The electricity output from microbial fuel cell (MFC) with a microalgae assisted cathode is usually higher than that with an air cathode. The output of electricity from a photosynthetic microalgae MFC was positively correlated with the dissolved oxygen (DO) level in the microalgae assisted biocathode. However, DO is highly affected by the photosynthesis of microalgae, leading to the low stability in the electricity output that easily varies with the change in microalgae growth.

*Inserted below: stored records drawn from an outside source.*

/-! ### The codes of the DEC commands (30 R75) -/

theorem toNat_of_decodeCommand {v : BitVec 64} {code : Byte} (h : decodeCommand (v.setWidth 8) = .ok i)
    (hcode : encode i = [code]) : v.toNat % 256 = code.toNat := by
  have heq : code = v.setWidth 8 := by simpa [hcode] using encode_of_decodeCommand h
  rw [heq, BitVec.toNat_setWidth]

theorem decodeCommand_decCommands {code : Byte} (hlo : 0x10 ≤ code.toNat) (hhi : code.toNat ≤ 0x14) :
    ∃ i ∈ decCommands, decodeCommand code = .ok i := by
  have hcode : code = 0x10#8 ∨ code = 0x11#8 ∨ code = 0x12#8 ∨ code = 0x13#8 ∨ code = 0x14#8 := by bv_omega
  rcases hcode with rfl | rfl | rfl | rfl | rfl
  · exact ⟨.readHeader, by simp, rfl⟩
  · exact ⟨.readFrame, by simp, rfl⟩
  · exact ⟨.skipFrame, by simp, rfl⟩
  · exact ⟨.seek, by simp, rfl⟩
  · exact ⟨.dclose, by simp, rfl⟩

/-- A DEC command issued to a DEC that has ended is a ProtocolViolation. -/
theorem step_of_decCode_of_ended {v : BitVec 64} {rest : List HostMove} (hs : s.dec.Ended)
    (hp : s.pending = .writeReg 0 v :: rest) (hlo : 0x10 ≤ v.toNat % 256) (hhi : v.toNat % 256 ≤ 0x14) :
    step s = .next (precheckDec .protocolViolation { s with pending := rest }) := by
  have hcode : (v.setWidth 8).toNat = v.toNat % 256 := BitVec.toNat_setWidth 8 v
  obtain ⟨i, hi, hdecode⟩ := decodeCommand_decCommands (hlo.trans_eq hcode.symm) (hcode.trans_le hhi)
  rw [step_of_command hp hdecode]
  exact exec_decCommand_of_ended hs hi

/-- Settles O40: a step is idle, a command or an access, and of the commands only the two resets move D_STATE then. -/
theorem faultedUntilReset : Obligations.FaultedUntilReset := by
  intro s t hs h hne
  have hkeeps : KeepsEnd s t := by
    rcases step_eq_next h with ⟨-, rfl⟩ | ⟨v, rest, i, hp, hdecode, hexec⟩ | ⟨m, rest, -, -, haccess⟩
    · exact ⟨rfl, rfl⟩
    · obtain ⟨hreset, hdreset⟩ := hne v rest hp
      refine execCommand_keepsEnd (s := { s with pending := rest }) hs (decodeCommand_space hdecode) ?_ ?_ hexec
      · rintro rfl
        exact hreset (toNat_of_decodeCommand hdecode rfl)
      · rintro rfl
        exact hdreset (toNat_of_decodeCommand hdecode rfl)
    · exact hostAccess_keepsEnd (s := { s with pending := rest }) haccess
  refine ⟨hkeeps.1, hkeeps.2, fun v rest hp hlo hhi => ?_⟩
  cases (step_of_decCode_of_ended hs hp hlo hhi).symm.trans h
  rfl

end Sys2Proof.Machine
end

section
/-! PROOFS. Reset and hazards (70_reset_and_hazards.md): what the resets leave, and the fault of an input cell that the host
never wrote. -/

namespace Sys2Proof.Machine

variable {s : State}

/-! ### Reset (70 R250 to R253) -/

theorem exec_dreset (s : State) : exec .dreset s = .next { s with dec := Decoder.reset } := rfl

theorem exec_ereset (s : State) : exec .ereset s = .next { s with enc := Encoder.reset } := rfl

/-- RESET leaves what no unit holds: the parameters, the attached stream and the host's side. -/
theorem exec_reset (s : State) :
    exec .reset s = .next { s with
      dec := Decoder.reset, enc := Encoder.reset, fu := FuncUnit.reset, pixin := [], fuIn := [], work := Work.reset } :=
  rfl

/-- Settles O42: each reset puts the unit's whole reset record in its place, whose fields are the rows of the table. -/
theorem resetCommands : Obligations.ResetCommands :=
  fun s => ⟨exec_dreset s, exec_ereset s, _, exec_reset s, rfl, rfl, rfl, rfl, rfl, rfl, rfl, rfl, rfl⟩

/-- NPIX_MAX and FU_MAX are in their ranges, whatever values they have, and no input holds anything. -/
theorem inputsInv_reset : InputsInv Params.config [] 0 [] [] where
  npix_pos := Nat.succ_pos _
  npix_le := Config.npixIndex.isLt
  fu_ge := Nat.le_add_left _ _
  dlen_lt := by decide
  dstream_wf := rfl
  dstream_full _ ha := absurd ha (Nat.not_lt_zero _)
  pixin_wf := rfl
  pixin_range _ hx := absurd hx List.not_mem_nil
  fuIn_wf := rfl
  fuIn_range _ hx := absurd hx List.not_mem_nil

/-- Settles O59: each unit's reset record meets that unit's part of the invariant. -/
theorem resetMeetsInvariant : Obligations.ResetMeetsInvariant :=
  State.inv_iff.mpr
    ⟨inputsInv_reset, Decoder.inv_reset, Encoder.inv_reset, FuncUnit.inv_reset, Work.inv_reset⟩

/-! ### Input cells the host never wrote (70 R265) -/

/-- A string read over an unwritten cell stops at one that is no higher. -/
theorem Memory.readList_of_unwritten {α : Type} {m : Memory α} {n a : Nat} (ha : a < n) (hm : Memory.read m a = none) :
    ∃ j, Memory.readList m 0 n = .error j ∧ Memory.read m j = none ∧ j ≤ a := by
  cases hread : Memory.readList m 0 n with
  | ok xs =>
    obtain ⟨hlen, hholds⟩ := Memory.readList_eq_ok.mp hread
    have hsome := hholds a (hlen ▸ ha)
    rw [Nat.zero_add, hm, List.getElem?_eq_getElem (hlen ▸ ha)] at hsome
    cases hsome
  | error j =>
    obtain ⟨hj, -, -, hbelow⟩ := Memory.readList_eq_error hread
    refine ⟨j, rfl, hj, Nat.not_lt.mp fun hlt => ?_⟩
    simpa [hm] using hbelow a (Nat.zero_le a) hlt

theorem readPixin_of_unwritten {n i : Nat} (hi : i < n) (h : Memory.read s.pixin i = none) :
    ∃ j, readPixin s n = .error (.fault (.unwrittenPixin j)) ∧ Memory.read s.pixin j = none ∧ j ≤ i := by
  obtain ⟨j, hread, hj⟩ := Memory.readList_of_unwritten hi h
  exact ⟨j, by rw [readPixin, hread]; rfl, hj⟩

theorem readFuIn_of_unwritten {n a : Nat} (ha : a < n) (h : Memory.read s.fuIn a = none) :
    ∃ j, readFuIn s n = .error (.fault (.unwrittenFuIn j)) ∧ Memory.read s.fuIn j = none ∧ j ≤ a := by
  obtain ⟨j, hread, hj⟩ := Memory.readList_of_unwritten ha h
  exact ⟨j, by rw [readFuIn, hread]; rfl, hj⟩

theorem execWriteFrame_of_pixin_fault {f : Fault} (hs : s.enc.state = 1#2) (hq : s.enc.quality ≠ 3#2)
    (hfit : s.enc.header.pixels ≤ s.params.npixMax) (h : readPixin s s.enc.header.pixels = .error (.fault f)) :
    execWriteFrame s = .fault f := by
  rw [execWriteFrame, if_neg (not_not.mpr hs), if_neg hq, if_neg (Nat.not_lt.mpr hfit), h]
  rfl

theorem fuPixels_of_fuIn_fault {f : Fault} (hfit : 3 * s.fu.inLen.toNat ≤ s.params.fuMax)
    (h : readFuIn s (3 * s.fu.inLen.toNat) = .error (.fault f)) : fuPixels s = .error (.fault f) := by
  rw [fuPixels, if_neg (Nat.not_lt.mpr hfit), h]
  rfl

theorem exec_rleEnc_of_fuIn_fault {i : Instr} {f : Fault} (hi : i ∈ [Instr.rleEnc8, .rleEnc16])
    (h : fuPixels s = .error (.fault f)) : exec i s = .fault f := by
  simp only [List.mem_cons, List.not_mem_nil, or_false] at hi
  rcases hi with rfl | rfl
  · change execRleEnc8 s = _
    rw [execRleEnc8, h]
    rfl
  · change execRleEnc16 s = _
    rw [execRleEnc16, h]
    rfl

theorem exec_rleDec_of_fuIn_fault {i : Instr} {f : Fault} (hi : i = .rleDec8 ∨ (i = .rleDec16 ∧ s.fu.inLen.toNat % 2 = 0))
    (hfit : s.fu.inLen.toNat ≤ s.params.fuMax) (h : readFuIn s s.fu.inLen.toNat = .error (.fault f)) :
    exec i s = .fault f := by
  rcases hi with rfl | ⟨rfl, heven⟩
  · change execRleDec8 s = _
    rw [execRleDec8, if_neg (Nat.not_lt.mpr hfit), h]
    rfl
  · change execRleDec16 s = _
    rw [execRleDec16, if_neg (Nat.not_lt.mpr hfit), if_neg (by omega), h]
    rfl

/-- Settles O52: past the checks each command reads its input from cell 0 up, and stops at the first hole. -/
theorem unwrittenInputFaults : Obligations.UnwrittenInputFaults := by
  refine ⟨fun s i hs hq hfit hi hnone => ?writeFrame, fun s i a hi hfit ha hnone => ?encode,
    fun s i a hi hfit ha hnone => ?decode⟩
  case writeFrame =>
    obtain ⟨j, hread, hj⟩ := readPixin_of_unwritten hi hnone
    exact ⟨j, execWriteFrame_of_pixin_fault hs hq hfit hread, hj⟩
  case encode =>
    obtain ⟨j, hread, hj⟩ := readFuIn_of_unwritten ha hnone
    exact ⟨j, exec_rleEnc_of_fuIn_fault hi (fuPixels_of_fuIn_fault hfit hread), hj⟩
  case decode =>
    obtain ⟨j, hread, hj⟩ := readFuIn_of_unwritten ha hnone
    exact ⟨j, exec_rleDec_of_fuIn_fault hi hfit hread, hj⟩

end Sys2Proof.Machine
end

In this study, to improve the electricity output stability of the MFC, a partially submerged carbon cloth cathode electrode was first investigated to use oxygen from both microalgae and air, with synthetic piggery wastewater used as the anolyte and anaerobically digested swine wastewater as the catholyte. When the DO levels dropped from 13.6–14.8 to 1.0–1.6 mg/L, the working voltages in the MFCs with partially submerged electrodes remained high (256–239 mV), whereas that for the conventional completely submerged electrodes dropped from 259 to 102 mV. The working voltages (average, 297 ± 26 mV) of the MFCs with the 50% submerged electrodes were significantly ( p < 0.05) higher than with other partially or completely submerged electrodes. The associated maximum lipid production from wastewater was 250 ± 42 mg/L with lipid content of 41 ± 6% dry biomass. Although the partially submerged electrode had no significant effects on lipid production or nitrogen removal in wastewater, there was significant improvement in the stability of the electricity generated under variable conditions.

Suggested Citation

  • Jiayin Ling & Yanbin Xu & Chuansheng Lu & Weikang Lai & Guangyan Xie & Li Zheng & Manjunatha P. Talawar & Qingping Du & Gangyi Li, 2019. "Enhancing Stability of Microalgae Biocathode by a Partially Submerged Carbon Cloth Electrode for Bioenergy Production from Wastewater," Energies, MDPI, vol. 12(17), pages 1-14, August.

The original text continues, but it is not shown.